Wednesday 17 September 2008

Troilus and Criseyde, ed. Stephen Barney (Norton, 2006)

The publication of this volume is welcome for a number of reasons. It provides the standard critical text, that prepared by Barney for the Riverside Chaucer, in a handy portable format at an affordable price. More importantly, it presents a translation of the major source of the poem, Boccaccio's Filostrato, in a facing-text format. The translation is that of Robert P. apRoberts and Anna Bruni Seldis, published by Garland in 1986 and now impossible to find. It also presents one of the most extraordinary rewritings or continuations of the poem in English (or in this case Older Scots), Robert Henryson's The Testament of Cresseid. And lastly, it reprints a number of articles that have proved influential amongst Chaucerians in the last couple of decades, including those of Bloomfield, Donaldson, Delany, and Taylor, as well as the classic essay by C.S. Lewis, "What Chaucer Really Did to Il Filostrato".

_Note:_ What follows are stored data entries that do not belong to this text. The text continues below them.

@[simp] theorem wrs_pending (s : State) (l : List (Field × Nat)) : (s.wrs l).pending = s.pending := by
  induction l generalizing s with
  | nil => rfl
  | cons e l ih => exact ih (s.wr e.1 e.2)
@[simp] theorem wrs_bus (s : State) (l : List (Field × Nat)) : (s.wrs l).bus = s.bus := by
  induction l generalizing s with
  | nil => rfl
  | cons e l ih => exact ih (s.wr e.1 e.2)
@[simp] theorem wrs_freeCount (s : State) (l : List (Field × Nat)) : (s.wrs l).freeCount = s.freeCount := by
  induction l generalizing s with
  | nil => rfl
  | cons e l ih => exact ih (s.wr e.1 e.2)
@[simp] theorem wrs_fuse (s : State) (l : List (Field × Nat)) : (s.wrs l).fuse = s.fuse := by
  induction l generalizing s with
  | nil => rfl
  | cons e l ih => exact ih (s.wr e.1 e.2)
@[simp] theorem wrs_straps (s : State) (l : List (Field × Nat)) : (s.wrs l).straps = s.straps := by
  induction l generalizing s with
  | nil => rfl
  | cons e l ih => exact ih (s.wr e.1 e.2)
@[simp] theorem wrs_otp (s : State) (l : List (Field × Nat)) : (s.wrs l).otp = s.otp := by
  induction l generalizing s with
  | nil => rfl
  | cons e l ih => exact ih (s.wr e.1 e.2)
@[simp] theorem wrs_rdShadow (s : State) (l : List (Field × Nat)) : (s.wrs l).rdShadow = s.rdShadow := by
  induction l generalizing s with
  | nil => rfl
  | cons e l ih => exact ih (s.wr e.1 e.2)
@[simp] theorem wrs_wrShadow (s : State) (l : List (Field × Nat)) : (s.wrs l).wrShadow = s.wrShadow := by
  induction l generalizing s with
  | nil => rfl
  | cons e l ih => exact ih (s.wr e.1 e.2)
@[simp] theorem wrs_perMaster (s : State) (l : List (Field × Nat)) : (s.wrs l).perMaster = s.perMaster := by
  induction l generalizing s with
  | nil => rfl
  | cons e l ih => exact ih (s.wr e.1 e.2)
@[simp] theorem wrs_power (s : State) (l : List (Field × Nat)) : (s.wrs l).power = s.power := by
  induction l generalizing s with
  | nil => rfl
  | cons e l ih => exact ih (s.wr e.1 e.2)
@[simp] theorem wrs_snap (s : State) (l : List (Field × Nat)) : (s.wrs l).snap = s.snap := by
  induction l generalizing s with
  | nil => rfl
  | cons e l ih => exact ih (s.wr e.1 e.2)
@[simp] theorem wrs_boot (s : State) (l : List (Field × Nat)) : (s.wrs l).boot = s.boot := by
  induction l generalizing s with
  | nil => rfl
  | cons e l ih => exact ih (s.wr e.1 e.2)
@[simp] theorem wrs_time (s : State) (l : List (Field × Nat)) : (s.wrs l).time = s.time := by
  induction l generalizing s with
  | nil => rfl
  | cons e l ih => exact ih (s.wr e.1 e.2)
@[simp] theorem wrs_tk (s : State) (l : List (Field × Nat)) : (s.wrs l).tk = s.tk := by
  induction l generalizing s with
  | nil => rfl
  | cons e l ih => exact ih (s.wr e.1 e.2)
@[simp] theorem wrs_can (s : State) (l : List (Field × Nat)) : (s.wrs l).can = s.can := by
  induction l generalizing s with
  | nil => rfl
  | cons e l ih => exact ih (s.wr e.1 e.2)
@[simp] theorem wrs_eth (s : State) (l : List (Field × Nat)) : (s.wrs l).eth = s.eth := by
  induction l generalizing s with
  | nil => rfl
  | cons e l ih => exact ih (s.wr e.1 e.2)
@[simp] theorem wrs_joint (s : State) (l : List (Field × Nat)) : (s.wrs l).joint = s.joint := by
  induction l generalizing s with
  | nil => rfl
  | cons e l ih => exact ih (s.wr e.1 e.2)
@[simp] theorem wrs_safety (s : State) (l : List (Field × Nat)) : (s.wrs l).safety = s.safety := by
  induction l generalizing s with
  | nil => rfl
  | cons e l ih => exact ih (s.wr e.1 e.2)
@[simp] theorem wrs_intake (s : State) (l : List (Field × Nat)) : (s.wrs l).intake = s.intake := by
  induction l generalizing s with
  | nil => rfl
  | cons e l ih => exact ih (s.wr e.1 e.2)
@[simp] theorem wrs_fab (s : State) (l : List (Field × Nat)) : (s.wrs l).fab = s.fab := by
  induction l generalizing s with
  | nil => rfl
  | cons e l ih => exact ih (s.wr e.1 e.2)
@[simp] theorem wrs_mc (s : State) (l : List (Field × Nat)) : (s.wrs l).mc = s.mc := by
  induction l generalizing s with
  | nil => rfl
  | cons e l ih => exact ih (s.wr e.1 e.2)
@[simp] theorem wrs_prb (s : State) (l : List (Field × Nat)) : (s.wrs l).prb = s.prb := by
  induction l generalizing s with
  | nil => rfl
  | cons e l ih => exact ih (s.wr e.1 e.2)
@[simp] theorem wrs_shp (s : State) (l : List (Field × Nat)) : (s.wrs l).shp = s.shp := by
  induction l generalizing s with
  | nil => rfl
  | cons e l ih => exact ih (s.wr e.1 e.2)
@[simp] theorem wrs_msync (s : State) (l : List (Field × Nat)) : (s.wrs l).msync = s.msync := by
  induction l generalizing s with
  | nil => rfl
  | cons e l ih => exact ih (s.wr e.1 e.2)
@[simp] theorem wrs_clocks (s : State) (l : List (Field × Nat)) : (s.wrs l).clocks = s.clocks := by
  induction l generalizing s with
  | nil => rfl
  | cons e l ih => exact ih (s.wr e.1 e.2)
@[simp] theorem wrs_drv (s : State) (l : List (Field × Nat)) : (s.wrs l).drv = s.drv := by
  induction l generalizing s with
  | nil => rfl
  | cons e l ih => exact ih (s.wr e.1 e.2)
@[simp] theorem wrs_loc (s : State) (l : List (Field × Nat)) : (s.wrs l).loc = s.loc := by
  induction l generalizing s with
  | nil => rfl
  | cons e l ih => exact ih (s.wr e.1 e.2)
@[simp] theorem wrs_gl (s : State) (l : List (Field × Nat)) : (s.wrs l).gl = s.gl := by
  induction l generalizing s with
  | nil => rfl
  | cons e l ih => exact ih (s.wr e.1 e.2)
@[simp] theorem wrs_secu (s : State) (l : List (Field × Nat)) : (s.wrs l).secu = s.secu := by
  induction l generalizing s with
  | nil => rfl
  | cons e l ih => exact ih (s.wr e.1 e.2)
@[simp] theorem wrs_stw (s : State) (l : List (Field × Nat)) : (s.wrs l).stw = s.stw := by
  induction l generalizing s with
  | nil => rfl
  | cons e l ih => exact ih (s.wr e.1 e.2)
@[simp] theorem wrs_img (s : State) (l : List (Field × Nat)) : (s.wrs l).img = s.img := by
  induction l generalizing s with
  | nil => rfl
  | cons e l ih => exact ih (s.wr e.1 e.2)
@[simp] theorem wrs_hl (s : State) (l : List (Field × Nat)) : (s.wrs l).hl = s.hl := by
  induction l generalizing s with
  | nil => rfl
  | cons e l ih => exact ih (s.wr e.1 e.2)
@[simp] theorem wrs_poison (s : State) (l : List (Field × Nat)) : (s.wrs l).poison = s.poison := by
  induction l generalizing s with
  | nil => rfl
  | cons e l ih => exact ih (s.wr e.1 e.2)
@[simp] theorem wrs_evlog (s : State) (l : List (Field × Nat)) : (s.wrs l).evlog = s.evlog := by
  induction l generalizing s with
  | nil => rfl
  | cons e l ih => exact ih (s.wr e.1 e.2)
@[simp] theorem wrs_dram (s : State) (l : List (Field × Nat)) : (s.wrs l).dram = s.dram := by
  induction l generalizing s with
  | nil => rfl
  | cons e l ih => exact ih (s.wr e.1 e.2)
@[simp] theorem wrs_flashA (s : State) (l : List (Field × Nat)) : (s.wrs l).flashA = s.flashA := by
  induction l generalizing s with
  | nil => rfl
  | cons e l ih => exact ih (s.wr e.1 e.2)
@[simp] theorem wrs_flashB (s : State) (l : List (Field × Nat)) : (s.wrs l).flashB = s.flashB := by
  induction l generalizing s with
  | nil => rfl
  | cons e l ih => exact ih (s.wr e.1 e.2)
@[simp] theorem wrs_hostMem (s : State) (l : List (Field × Nat)) : (s.wrs l).hostMem = s.hostMem := by
  induction l generalizing s with
  | nil => rfl
  | cons e l ih => exact ih (s.wr e.1 e.2)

I have been moved to write this review because I have just read a review of this edition by Jenny Adams (University of Massachusetts Amherst) in the rather excellent online journal Heliotropia, the official publication of the American Boccaccio Association. I feel that the Norton Troilus has been rather hard done by and I am more than a little uncomfortable with the review.

The reviewer admits to not having taught with the edition, nor having reason to go to the poem itself for her research. This is considered to provide a "critical distance", which saves her from a "weird attachment to the poem". This weirdness is something Barney presumably suffers from and Barney's assertion that the Troilus is the greatest work in English between Beowulf and The Faerie Qveene is one piece of evidence to suggest such attachment. The Troilus is not, furthermore, considered to be Chaucer's magnum opus. It would be fruitless for me to disagree; it might even be fruitless to cite the evidence that suggests Chaucer's contemporaries and immediate successors considered the poem to be his magnum opus. Fruitless because patent is the evidence of simply reading the poem itself, which ever ceases to amaze me for its extraordinary depths, its sophistication, its beauty and its difficulty.

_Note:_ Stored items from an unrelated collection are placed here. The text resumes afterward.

theorem fixed_addReq (r : CanReq) (s : State) : (addReq r s).fixed = s.fixed := by
  unfold addReq; simp only [↓fixed_set, ↓fixed_setReqs]

theorem fixed_showHeld (port : Nat) (queue : Nat) (s : State) : (showHeld port queue s).fixed = s.fixed := by
  unfold showHeld; simp only [↓fixed_wr]

theorem fixed_setUse (a : Nat) (v : Nat) (s : State) : (setUse a v s).fixed = s.fixed := by
  unfold setUse; simp only [↓fixed_wr]

theorem fixed_takeCells (a : Nat) (c : Nat) (s : State) : (takeCells a c s).fixed = s.fixed := by
  unfold takeCells; simp only [↓fixed_setUse]

theorem fixed_holdFrame (f : EthFrame) (s : State) : (holdFrame f s).fixed = s.fixed := by
  unfold holdFrame; simp only [↓fixed_showHeld, ↓fixed_takeCells, fixed_eth]

theorem fixed_putTemplate (e : Bytes) (d : FillData) (mf : MotorFrame) (rank : Nat) (wait : Option Nat) (close : Option Nat) (s : State) : (putTemplate e d mf rank wait close s).2.fixed = s.fixed := by
  unfold putTemplate; simp only [↓fixed_ite, ↓fixed_ite_snd, ↓fixed_wr, ↓fixed_putSlot, ↓fixed_addReq, ↓fixed_inc, ↓fixed_holdFrame, ite_self]

theorem fixed_freeCells (a : Nat) (c : Nat) (s : State) : (freeCells a c s).fixed = s.fixed := by
  unfold freeCells; simp only [↓fixed_setUse]

theorem fixed_releaseFrames (p : EthFrame → Bool) (s : State) : (releaseFrames p s).fixed = s.fixed := by
  unfold releaseFrames; simp only [↓fixed_showHeld, ↓fixed_freeCells, fixed_eth, fixed_foldl, implies_true]

theorem fixed_withdraw (p : MotorFrame → Bool) (s : State) : (withdraw p s).fixed = s.fixed := by
  unfold withdraw
  repeat' first | simp only [↓fixed_ite, ↓fixed_clr, ↓fixed_dropReqs, ↓fixed_releaseFrames, ↓fixed_unbookLaunch, fixed_can, fixed_foldl, ite_self, implies_true] | split

theorem fixed_sendWith (again : Nat → Nat → Nat → State → State) (h : ∀ a b c s, (again a b c s).fixed = s.fixed) (e : Bytes)
    (kind act : Nat) (s : State) : (sendWith again e kind act s).fixed = s.fixed := by
  unfold sendWith yieldTo
  simp only [fixed_putTemplate, fixed_withdraw]
  refine fixed_foldl _ _ (fun s d => ?_) _
  split
  · simp only [↓fixed_ite, h, ↓fixed_withdraw, ↓fixed_endDecision, ite_self]
  · simp only [fixed_withdraw, fixed_endDecision]

theorem fixed_sendPriority (fuel tidx kind act : Nat) (s : State) : (sendPriority fuel tidx kind act s).fixed = s.fixed := by
  induction fuel generalizing tidx kind act s with
  | zero => rfl
  | succ fuel ih =>
    unfold sendPriority
    split
    · rfl
    · rw [fixed_ite, fixed_sendWith _ ih, ite_self]

theorem fixed_safeReaction (act : Nat) (s : State) : (safeReaction act s).fixed = s.fixed := by
  unfold safeReaction
  repeat' first | simp only [↓fixed_ite, ↓fixed_sendPriority, ite_self] | split

theorem fixed_lateMotor (mf : MotorFrame) (begun : Bool) (s : State) : (lateMotor mf begun s).fixed = s.fixed := by
  unfold lateMotor
  repeat' first | simp only [↓fixed_ite, ↓fixed_clr, ↓fixed_safeReaction, ↓fixed_post, ↓fixed_withdraw, ↓fixed_endDecision, ite_self] | split

theorem fixed_abandonReq (r : CanReq) (s : State) : (abandonReq r s).fixed = s.fixed := by
  unfold abandonReq
  repeat' first | simp only [↓fixed_ite, ↓fixed_dropReqs, ↓fixed_inc, ↓fixed_lateMotor, ↓fixed_unbookLaunch, ↓fixed_wr, ↓fixed_settleAt, ite_self] | split

theorem fixed_abandonAll (p : CanReq → Bool) (s : State) : (abandonAll p s).fixed = s.fixed := by
  unfold abandonAll; simp only [↓fixed_abandonReq, fixed_foldl, implies_true]

theorem fixed_setVolt (k : Nat) (v : Nat) (s : State) : (setVolt k v s).fixed = s.fixed := by
  unfold setVolt
  repeat' first | simp only [fixed_clocks] | split

theorem fixed_abandonSwitch (s : State) (c : Nat) : (abandonSwitch s c).fixed = s.fixed := by
  unfold abandonSwitch
  repeat' first | simp only [↓fixed_setVolt, ↓fixed_wr] | split

theorem fixed_abandonDvfs (s : State) : (abandonDvfs s).fixed = s.fixed := by
  unfold abandonDvfs
  repeat' first | simp only [↓fixed_abandonSwitch, fixed_clocks, fixed_foldl, implies_true] | split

The strength of the review, to be even handed, is that the facing-text format provides the reviewer with an opportunity to compare the Troilus and its source (apparently for the first time), a comparison considered to be "a powerful antidote to a common undergraduate assumption that medieval authors unthinkingly recycled material". Her comparison results in observing the complexity of Chaucer's treatment of the beginning of Book II, Pandarus awakening to hear the swallow "Proigne", a realization she delightfully calls a "clincher". I quite agree, and I wholeheartedly agree with her when she observes that similar "clinchers" multiply before your eyes when read as a facing-text.

The text is considered "not revolutionary", being a reprint of the Riverside, and in what amounts to damning by faint praise, the whole thing is considered "acceptable". The main criticisms centre on the choice of the essays included at the back of the edition. The main problem appears to be that only two essays treat of the changes made by Chaucer to Boccaccio, that of Lewis and Davis Taylor. Lewis is considered to be "barely teachable", and Taylor is a numerical list rather than actual analysis. Citation in Italian, and words like Frauendienst (Service of the Lady) and ὕβρις (hubris, over-weening pride or supercilliousness) are all deemed beyond students' abilities. The putative lack of good essays out there is finally suggested as an almost inadvertent benefit of this Norton edition, inspiring others to go out and do it.

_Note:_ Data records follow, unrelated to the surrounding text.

theorem fixed_execCanWakeFrame (n : Nat) (f : Option CanFrame) (s : State) : ∀ t, (execCanWakeFrame n f s) = .next t → t.fixed = s.fixed := by
  intro t h
  unfold execCanWakeFrame at h
  repeat' first | (refine fixed_next h ?_; clear h) | split at h
  all_goals repeat' first | simp only [↓fixed_ite, ↓fixed_wr, ↓fixed_wakeSources, ↓fixed_set, ite_self] | split

theorem fixed_execJspFrameStart (n : Nat) (s : State) : ∀ t, (execJspFrameStart n s) = .next t → t.fixed = s.fixed := by
  intro t h
  unfold execJspFrameStart at h
  repeat' first | (refine fixed_next h ?_; clear h) | split at h
  all_goals repeat' simp only [↓fixed_ite, ↓fixed_jspStart, ite_self]

theorem fixed_jspCount (n : Nat) (outcome : Nat) (s : State) : (jspCount n outcome s).fixed = s.fixed := by
  unfold jspCount; simp only [↓fixed_ite, ↓fixed_wr, ↓fixed_inc, ite_self]

theorem fixed_jspFrameEnd (n : Nat) (ready : Bool) (raw : Nat) (s : State) : (jspFrameEnd n ready raw s).fixed = s.fixed := by
  unfold jspFrameEnd
  repeat' first | simp only [↓fixed_ite, ↓fixed_ite_snd, ↓fixed_free, ↓fixed_jspCount, ↓fixed_memWrite, ↓fixed_setJsp, ↓fixed_wr, ↓fixed_wrPair, ↓fixed_wrs, ite_self] | split

theorem fixed_execJspFrameEnd (n : Nat) (ready : Bool) (raw : Nat) (s : State) : ∀ t, (execJspFrameEnd n ready raw s) = .next t → t.fixed = s.fixed := by
  intro t h
  unfold execJspFrameEnd at h
  repeat' first | (refine fixed_next h ?_; clear h) | split at h
  all_goals repeat' simp only [↓fixed_jspFrameEnd]

theorem fixed_execJspStale (n : Nat) (s : State) : ∀ t, (execJspStale n s) = .next t → t.fixed = s.fixed := by
  intro t h
  unfold execJspStale at h
  repeat' first | (refine fixed_next h ?_; clear h) | split at h
  all_goals repeat' simp only [↓fixed_ite, ↓fixed_set, ↓fixed_clr, ite_self]

theorem fixed_fireCompares (k : Nat) (s : State) : (fireCompares k s).fixed = s.fixed := by
  unfold fireCompares; simp only [↓fixed_toutEdge, ↓fixed_setTout, fixed_foldl, implies_true]

theorem fixed_motionWake (s : State) : (motionWake s).fixed = s.fixed := by
  unfold motionWake; simp only [↓fixed_ite, ↓fixed_latchWake, ite_self]

theorem fixed_setCount (k : Nat) (v : Nat) (s : State) : (setCount k v s).fixed = s.fixed := by
  unfold setCount; simp only [↓fixed_ite, ↓fixed_fireCompares, ↓fixed_wr, ↓fixed_motionWake, fixed_joint, ite_self]

theorem fixed_execQeiCountChange (k : Nat) (up : Bool) (illegal : Bool) (s : State) : ∀ t, (execQeiCountChange k up illegal s) = .next t → t.fixed = s.fixed := by
  intro t h
  unfold execQeiCountChange at h
  repeat' first | (refine fixed_next h ?_; clear h) | split at h
  all_goals repeat' first | simp only [↓fixed_ite, ↓fixed_inc, ↓fixed_setCount, ite_self] | split

theorem fixed_execQeiIndex (k : Nat) (s : State) : ∀ t, (execQeiIndex k s) = .next t → t.fixed = s.fixed := by
  intro t h
  unfold execQeiIndex at h
  repeat' first | (refine fixed_next h ?_; clear h) | split at h
  all_goals repeat' first | simp only [↓fixed_ite, ↓fixed_setCount, fixed_joint, ite_self] | split

theorem fixed_execEthReceive (n : Nat) (b : Bytes) (fcsOk : Bool) (ago : Nat) (s : State) : ∀ t, (execEthReceive n b fcsOk ago s) = .next t → t.fixed = s.fixed := by
  intro t h
  unfold execEthReceive at h
  repeat' first | (refine fixed_next h ?_; clear h) | split at h
  all_goals repeat' simp only [↓fixed_ethReceive]

theorem fixed_execEthtx (q : Nat) (s : State) : ∀ t, (execEthtx q s) = .next t → t.fixed = s.fixed := by
  intro t h
  unfold execEthtx at h
  repeat' first | (refine fixed_next h ?_; clear h) | split at h
  all_goals repeat' simp only [↓fixed_ite, ↓fixed_ethTx, ite_self]

theorem fixed_execEthTxDone (n : Nat) (ago : Nat) (s : State) : ∀ t, (execEthTxDone n ago s) = .next t → t.fixed = s.fixed := by
  intro t h
  unfold execEthTxDone at h
  repeat' first | (refine fixed_next h ?_; clear h) | split at h
  all_goals repeat' simp only [↓fixed_ethTxDone]

theorem fixed_execEthTxAbandon (h : Nat) (s : State) : ∀ t, (execEthTxAbandon h s) = .next t → t.fixed = s.fixed := by
  intro t h
  unfold execEthTxAbandon at h
  repeat' first | (refine fixed_next h ?_; clear h) | split at h
  all_goals repeat' first | simp only [↓fixed_ite, ↓fixed_abandonFrame, ite_self] | split

theorem fixed_execLinkTrainStart (n : Nat) (s : State) : ∀ t, (execLinkTrainStart n s) = .next t → t.fixed = s.fixed := by
  intro t h
  unfold execLinkTrainStart at h
  repeat' first | (refine fixed_next h ?_; clear h) | split at h
  all_goals repeat' first | simp only [↓fixed_ite, ↓fixed_wr, fixed_eth, ite_self] | split

theorem fixed_execLinkUp (n : Nat) (s : State) : ∀ t, (execLinkUp n s) = .next t → t.fixed = s.fixed := by
  intro t h
  unfold execLinkUp at h
  repeat' first | (refine fixed_next h ?_; clear h) | split at h
  all_goals repeat' first | simp only [↓fixed_ite, ↓fixed_wr, ↓fixed_wrs, fixed_eth, ite_self] | split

While I sympathize with untranslated words, I do think that this should provide the lecturer/instructor with an opportunity to talk about these concepts; not understanding something is a moment when students need to consult dictionaries and encyclopediae. I don't think that it is a bad thing at all to have a bit of difficult material for students to work on, it encourages independent work. And there's no doubt that Lewis' essay is difficult, but it is far more difficult to ignore and is surely an important point of reference for all critics who subsequently wrote about Chaucer and Boccaccio. The other articles at the back of the Norton edition are intended to provide material for a much rounder and broader set of views on the Troilus rather than being solely an analysis of the changes to the Filostrato. The student would, in any case, need to consult carefully B.A. Windeatt's Troilus and Criseyde (London, 1984; 1990), whose introduction and notes would provide much of the necessary detail. This is one of the great strengths of the edition in that it can be used so efficiently with Windeatt's text (an admittedly specialist edition) to great effect. The assumption that medieval authors unthinkingly recycled material could easily be dealt with in reading Henryson's poem, also included in the Norton edition and not mentioned at all by the reviewer. This is a pity and a real missed opportunity to make observations on what the editor was saying by putting these texts together and how teaching the Troilus would be enriched and deepened by a reading of the Older Scots poem.

In sum, as a user of this edition for both my research and in my teaching, as a reader who has thought long and hard about both the texts in this edition and the critical essays at the back, I'd like to warmly recommend this volume as nothing short of indispensible.